*Records*

=== Begin Enclosure ===

/-- What follows the last element that satisfies a test. -/
def afterLast {α : Type} (f : α → Bool) (l : List α) : List α := (l.reverse.takeWhile fun x => !f x).reverse

/-- The records of a type of a step's committed or discarded retry: a BAND and a TILE name their retry; of the others those after the last
STEPOPEN of the step (log 146, DEDUCED). -/
def Replay.recorded (rp : Replay) (type part : Nat) (step : W64) : List CapRec :=
  let rs := rp.records.filter fun x => x.part.toNat == part && x.step == step
  let ok := fun (r : Nat) => match rp.retryOf part step with | some k => r == k | none => true
  match type with
  | 9 => rs.filter fun x => x.type == 9 && ok (recNat x.body 2 1)
  | 10 => rs.filter fun x => x.type == 10 && ok (recNat x.body 21 1)
  | _ => (afterLast (fun x => x.type == 3) rs).filter fun x => x.type.toNat == type

/-- What tells a record of its type from others of its step: core and stream of a SHAPE; TID; attempt and band; origin and attempt. -/
def capKey (type : Nat) (b : List Byte) : List Byte :=
  match type with
  | 6 => b.take 3
  | 7 => b.take 2
  | 9 => b.take 2 ++ (b.drop 3).take 5
  | _ => b.take 10 ++ (b.drop 20).take 1

/-- What a replay compares of it: not the retry, nor the ticket and core that took a tile. -/
def capVal (type : Nat) (b : List Byte) : List Byte :=
  match type with
  | 6 => b
  | 7 => b.drop 2
  | 9 => b.drop 8
  | _ => (b.drop 10).take 4 ++ (b.drop 18).take 2 ++ b.drop 26

/-- The stream and operation that write a tensor: the first of the partition's operation records. -/
def Part.opOf (x : Part) (tid : Nat) : Nat × Nat :=
  (x.ops.filter fun r => recNat r 8 2 == tid).foldl (fun (a : Nat × Nat) r =>
    let b := (recNat r 2 1 % 4, recNat r 1 1)
    if b.1 < a.1 ∨ (b.1 = a.1 ∧ b.2 < a.2) then b else a) (3, 255)

/-- The place of a divergence in the order of 12 R364: stream, OPID, TID, band, and tile origin. -/
def divOrder (x : Part) (type : Nat) (b : List Byte) : Nat :=
  let at_ := fun (o : Nat × Nat) (tid band row col : Nat) => ((((o.1 * 256 + o.2) * 65536 + tid) * 2 ^ 32 + band) * 2 ^ 32 + row) * 2 ^ 32 + col
  let tid := recNat b 0 2
  match type with
  | 6 => at_ (recNat b 2 1, 0) 0 0 0 0
  | 7 => at_ (0, 0) tid 0 0 0
  | 9 => at_ (x.opOf tid) tid (recNat b 4 4) 0 0
  | _ => at_ (x.opOf tid) tid (recNat b 2 4 / 1024) (recNat b 2 4) (recNat b 6 4)

/-- A divergence: the recorded record, and the replayed one when there is one. -/
abbrev Divergence := CapRec × Option CapRec

/-- The report of a replay: kind (0 none, 1 input, 2 band, 3 tile), step, OPID, TID, band or origin row, origin column, attempt, recorded and
replayed digests, UNIT of a recorded tile (12 R364; log 147, DESIGN CHOICE). -/
def Part.replayReport (x : Part) (d : Option Divergence) : List Byte :=
  match d with
  | none => [0]
  | some (r, now) =>
    let b := r.body
    let head := fun (kind : Nat) (op tid row col att : Nat) =>
      leBytes 1 kind ++ leBytes 8 r.step.toNat ++ leBytes 1 op ++ leBytes 2 tid ++ leBytes 4 row ++ leBytes 4 col ++ leBytes 1 att
    let dig := fun (o : Nat) => leBytes 8 (recNat b o 8) ++ leBytes 8 (match now with | some y => recNat y.body o 8 | none => 0)
    match r.type.toNat with
    | 9 => head 2 (x.opOf (recNat b 0 2)).2 (recNat b 0 2) (recNat b 4 4) 0 (recNat b 3 1) ++ dig 8 ++ leBytes 4 (2 ^ 32 - 1)
    | 10 =>
      head 3 (x.opOf (recNat b 0 2)).2 (recNat b 0 2) (recNat b 2 4) (recNat b 6 4) (recNat b 20 1) ++ dig 26 ++ leBytes 4 (recNat b 22 4)
    | 7 => head 1 0 (recNat b 0 2) 0 0 0 ++ dig 2 ++ leBytes 4 (2 ^ 32 - 1)
    | _ => head 1 0 0xFFFF 0 0 0 ++ List.replicate 16 0 ++ leBytes 4 (2 ^ 32 - 1)

/-- The end of a replay: a report to its session with the divergence found, if any, and its records (12 R363, R364). -/
def State.replayEnd (s : State) (x : Part) (d : Option Divergence) : State :=
  match s.ev.replay with
  | some r =>
    (s.modEv fun v => { v with replay := some { r with divergence := d.map (·.1), ended := true } }).say
      { sid := r.sid, type := 5, data := x.replayReport d, caps := match d with | some (a, b) => a :: b.toList | none => [] }
  | none => s

/-- What is recorded of a CTL.LDSHAPE against which a replayed one is held: that of the same place in the order of its stream. -/
def Replay.shapeOf (rp : Replay) (r : CapRec) : Option CapRec :=
  let mine := fun (x : CapRec) => capKey 6 x.body == capKey 6 r.body
  let n := (rp.seen.filter fun x => x.type == 6 && x.part == r.part && x.step == r.step && mine x).length
  ((rp.recorded 6 r.part.toNat r.step).filter mine)[n]?

/-- A record of a replayed step is kept for the comparison at its gate; a CTL.LDSHAPE that differs from what was recorded ends the replay at
once (12 R363). -/
def State.replayCheck (s : State) (r : CapRec) : State :=
  let x := s.part r.part.toNat
  match s.replayOf x.job with
  | some rp =>
    (match if r.type = 6 then rp.shapeOf r else none with
      | some o =>
        if o.body != r.body then s.replayEnd x (some (o, some r))
        else s.modEv fun v => { v with replay := some { rp with seen := rp.seen ++ [r] } }
      | none =>
        if r.type = 6 ∨ r.type = 7 ∨ r.type = 9 ∨ r.type = 10 then
          s.modEv fun v => { v with replay := some { rp with seen := rp.seen ++ [r] } }
        else s)
  | none => s

/-- The divergences of a step of a partition: what was recorded and differs or has not come again. Inputs and bands are held to what was
recorded; tiles where the replay records the tensor's tiles; a CTL.LDSHAPE that has not come again is one that is missing (12 R362 to
R364). -/
def Replay.divergences (rp : Replay) (part : Nat) (step : W64) : List Divergence :=
  let seen := fun (t : Nat) => rp.seen.filter fun x => x.type.toNat == t && x.part.toNat == part && x.step == step
  let of := fun (t : Nat) => (rp.recorded t part step).filterMap fun (x : CapRec) =>
    let now := (seen t).filter fun y => capKey t y.body == capKey t x.body
    if t = 10 ∧ !((seen 10).any fun y => y.body.take 2 == x.body.take 2) then none
    else if now.isEmpty then some (x, none)
    else (now.find? fun y => capVal t y.body != capVal t x.body).map fun y => (x, some y)
  let shapes := rp.recorded 6 part step
  let missing := shapes.zipIdx.filterMap fun ((x, k) : CapRec × Nat) =>
    let mine := fun (y : CapRec) => capKey 6 y.body == capKey 6 x.body
    if ((seen 6).filter mine).length ≤ ((shapes.take k).filter mine).length then some (x, none) else none
  missing ++ of 7 ++ of 9 ++ of 10

/-- The first of a list of divergences in the order of 12 R364. -/
def firstDivergence (x : Part) (l : List Divergence) : Option Divergence :=
  (sortBy l fun a b => decide (divOrder x a.1.type.toNat a.1.body ≤ divOrder x b.1.type.toNat b.1.body)).head?

/-! ### The recorder's buffers (12 R361, R362) -/

/-- Length of a Capsule record in bytes, header included, in units of 16 (12 R361). -/
def capSize (r : CapRec) : Nat := 16 + (r.body.length + 15) / 16 * 16

/-- A Capsule event of the recorder: 0 overrun, 1 pin space full. -/
def State.capsuleEv (s : State) (cause p : Nat) : State := s.post (s.unitEv s.ffUnit 0x17 cause p 0)

/-- The recorder drops a step's remaining records: one overrun record, and the step is marked incomplete (12 R362). -/
def State.dropStep (s : State) (part : Nat) (step : W64) : State :=
  let keep := fun (x : CapRec) => (x.part.toNat, x.step) != (part, step)
  (s.modEv fun v =>
    { v with
      cap0 := v.cap0.filter keep, cap1 := v.cap1.filter keep
      incomplete := v.incomplete ++ [(part, step)], overrun := satAdd v.overrun 1 }).capsuleEv 0 part

/-- Bytes of a recorder buffer: 32 MiB on each control die. -/
def bufMax : Nat := 32 * 2 ^ 20

/-- A Capsule record into the recorder buffer of a half, when the partition records and its step's records have not been
dropped; a full buffer drops them (12 R361, R362; log 148, DEDUCED). -/
def State.record (s : State) (half type part : Nat) (step : W64) (body : List Byte) : State :=
  let r : CapRec := { type := BitVec.ofNat 8 type, part := BitVec.ofNat 8 part, step := step, body := body }
  let buf := if half = 0 then s.ev.cap0 else s.ev.cap1
  if (tget {} s.ev.capCfg part).en && !s.ev.incomplete.contains (part, step) then
    if bufMax ≤ (buf.map capSize).sum then s.dropStep part step
    else (s.modEv fun v => if half = 0 then { v with cap0 := v.cap0 ++ [r] } else { v with cap1 := v.cap1 ++ [r] }).replayCheck r
  else s

/-! ### Zombie traffic (09 R269, R270) -/

/-- Whether a unit stands in the fence mask of a control die; the die hubs and sync ports of both halves drop what it sends (09 R270;
log 65, DEDUCED). -/
def State.masked (s : State) (u : W32) : Bool := s.syn0.fence.contains u || s.syn1.fence.contains u

/-- SYN_ZLAST of a dropped transaction (Table 9-11). -/
def zLastWord (obj : Nat) (unit : W32) (epoch : W16) : W64 :=
  let kind := match fld unit 31 28 with | 3 => 1 | 4 => 2 | _ => 0
  let die := if kind = 2 then fld unit 6 0 / 2 else fld unit 23 20
  BitVec.ofNat 64 (obj % 2 ^ 17 * 2 ^ 47 + kind * 2 ^ 40 + die % 16 * 2 ^ 36 + (if kind = 0 then fld unit 19 13 else 0) * 2 ^ 29
    + epoch.toNat)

=== End Enclosure ===

*Work required*
Please retype the top of the data exactly, down to and including the line that holds "x => !f x).reverse", and nothing further.

*Result of the exercise*
/-- What follows the last element that satisfies a test. -/
def afterLast {α : Type} (f : α → Bool) (l : List α) : List α := (l.reverse.takeWhile fun x => !f x).reverse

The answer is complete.